WHAT YOU WILL DO
For each record below, write an exact copy.

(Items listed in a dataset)
/-- `gpu.acc` and `gpu.dec` are written by the decode pass alone, but for the host window in `gpu.dec`, which a
GPU_OPTIONS write recomputes: an operation that is neither INIT nor a write of GPU_MODE or GPU_RES, whose normal
byte writes (WR's, both of WRW's, those of TICK's transactions) all miss every GPU's bytes 0x00 and 0x01, leaves
them but for the window, and the window too where it is no GPU_OPTIONS write and misses byte 0x02. No debug
transaction changes any of it (10_state.md R45, R46; 41_device.md R204; 42_gpu_registers.md R235;
46_command.md R367). -/
def Obligations.DecodeStateHasOneWriter : Prop :=
  ∀ (i : Instr) (s t : State), exec i s = .next t →
    (match i with
     | .init | .wrGpuMode _ | .wrGpuRes _ => False
     | _ => True) →
    (∀ a ∈ s.written i, ¬ s.AtGpuByte a 0x00 ∧ ¬ s.AtGpuByte a 0x01) →
    DecodeKeptButWindow s t ∧
    ((∀ v, i ≠ .wrGpuOptions v) → (∀ a ∈ s.written i, ¬ s.AtGpuByte a 0x02) → DecodeKept s t)

/-- Every step keeps the parameters and tables, which are static, the DisplayMode table and the command table among
them; and it keeps the bus layout and the canonical form of every memory: the ranges contiguous in attach order from
0 up to the first free address, at most 65536, and every backing inside its range; and no step moves, resizes or
removes an attached device (10_state.md R33, R35, R44, R50; the canonical form is the model's, log 6). -/
def Obligations.StepKeepsLayout : Prop :=
  (∀ (s t : State), step s = .next t → t.cfg = s.cfg) ∧
  (∀ (s t : State), s.Inv → step s = .next t →
    t.Inv ∧ ∀ (i : Nat) (d : Device), s.devs[i]? = some d →
      ∃ e, t.devs[i]? = some e ∧ e.kind = d.kind ∧ e.range = d.range)

/-- Every step keeps the display legal after Init: the decoded state is that of the last accepted pair, the
row allows the standard plane's mode, and every enabled plane fits its buffer; an illegal combination is
never committed (43_gpu_decode.md R282, R283, R287, R291; 10_state.md R45, R46). -/
def Obligations.StepKeepsDisplayLegal : Prop :=
  ∀ (s t : State), s.DisplayInv → step s = .next t → t.DisplayInv

/-- The machine after reset is at construction, as the spec states it: no device, nothing free taken, the
flags clear, no fault, and gpu.ext the draw of the parameters (70_reset_and_hazards.md R441); and the
invariants hold there. -/
def Obligations.ResetIsConstruction : Prop :=
  State.reset.devs = [] ∧ State.reset.ranges = [] ∧ State.reset.nextFree = 0 ∧
  State.reset.phase = .construct ∧ State.reset.envDirty = false ∧ State.reset.running = false ∧
  State.reset.fault = none ∧ State.reset.gpu.widthCounter = 0 ∧ State.reset.gpu.accMode = 0x00 ∧
  State.reset.gpu.accRes = 0x00 ∧
  State.reset.gpu.ext = Memory.ofCells 65536 State.reset.cfg.extInit ∧
  State.reset.Inv ∧ State.reset.DisplayInv ∧ State.reset.InboxInv

end
end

SOLUTION FOR THIS PROBLEM
/-- `gpu.acc` and `gpu.dec` are written by the decode pass alone, but for the host window in `gpu.dec`, which a
GPU_OPTIONS write recomputes: an operation that is neither INIT nor a write of GPU_MODE or GPU_RES, whose normal
byte writes (WR's, both of WRW's, those of TICK's transactions) all miss every GPU's bytes 0x00 and 0x01, leaves
them but for the window, and the window too where it is no GPU_OPTIONS write and misses byte 0x02. No debug
transaction changes any of it (10_state.md R45, R46; 41_device.md R204; 42_gpu_registers.md R235;
46_command.md R367). -/
def Obligations.DecodeStateHasOneWriter : Prop :=
  ∀ (i : Instr) (s t : State), exec i s = .next t →
    (match i with
     | .init | .wrGpuMode _ | .wrGpuRes _ => False
     | _ => True) →
    (∀ a ∈ s.written i, ¬ s.AtGpuByte a 0x00 ∧ ¬ s.AtGpuByte a 0x01) →
    DecodeKeptButWindow s t ∧
    ((∀ v, i ≠ .wrGpuOptions v) → (∀ a ∈ s.written i, ¬ s.AtGpuByte a 0x02) → DecodeKept s t)

/-- Every step keeps the parameters and tables, which are static, the DisplayMode table and the command table among
them; and it keeps the bus layout and the canonical form of every memory: the ranges contiguous in attach order from
0 up to the first free address, at most 65536, and every backing inside its range; and no step moves, resizes or
removes an attached device (10_state.md R33, R35, R44, R50; the canonical form is the model's, log 6). -/
def Obligations.StepKeepsLayout : Prop :=
  (∀ (s t : State), step s = .next t → t.cfg = s.cfg) ∧
  (∀ (s t : State), s.Inv → step s = .next t →
    t.Inv ∧ ∀ (i : Nat) (d : Device), s.devs[i]? = some d →
      ∃ e, t.devs[i]? = some e ∧ e.kind = d.kind ∧ e.range = d.range)

/-- Every step keeps the display legal after Init: the decoded state is that of the last accepted pair, the
row allows the standard plane's mode, and every enabled plane fits its buffer; an illegal combination is
never committed (43_gpu_decode.md R282, R283, R287, R291; 10_state.md R45, R46). -/
def Obligations.StepKeepsDisplayLegal : Prop :=
  ∀ (s t : State), s.DisplayInv → step s = .next t → t.DisplayInv

/-- The machine after reset is at construction, as the spec states it: no device, nothing free taken, the
flags clear, no fault, and gpu.ext the draw of the parameters (70_reset_and_hazards.md R441); and the
invariants hold there. -/
def Obligations.ResetIsConstruction : Prop :=
  State.reset.devs = [] ∧ State.reset.ranges = [] ∧ State.reset.nextFree = 0 ∧
  State.reset.phase = .construct ∧ State.reset.envDirty = false ∧ State.reset.running = false ∧
  State.reset.fault = none ∧ State.reset.gpu.widthCounter = 0 ∧ State.reset.gpu.accMode = 0x00 ∧
  State.reset.gpu.accRes = 0x00 ∧
  State.reset.gpu.ext = Memory.ofCells 65536 State.reset.cfg.extInit ∧
  State.reset.Inv ∧ State.reset.DisplayInv ∧ State.reset.InboxInv

end
end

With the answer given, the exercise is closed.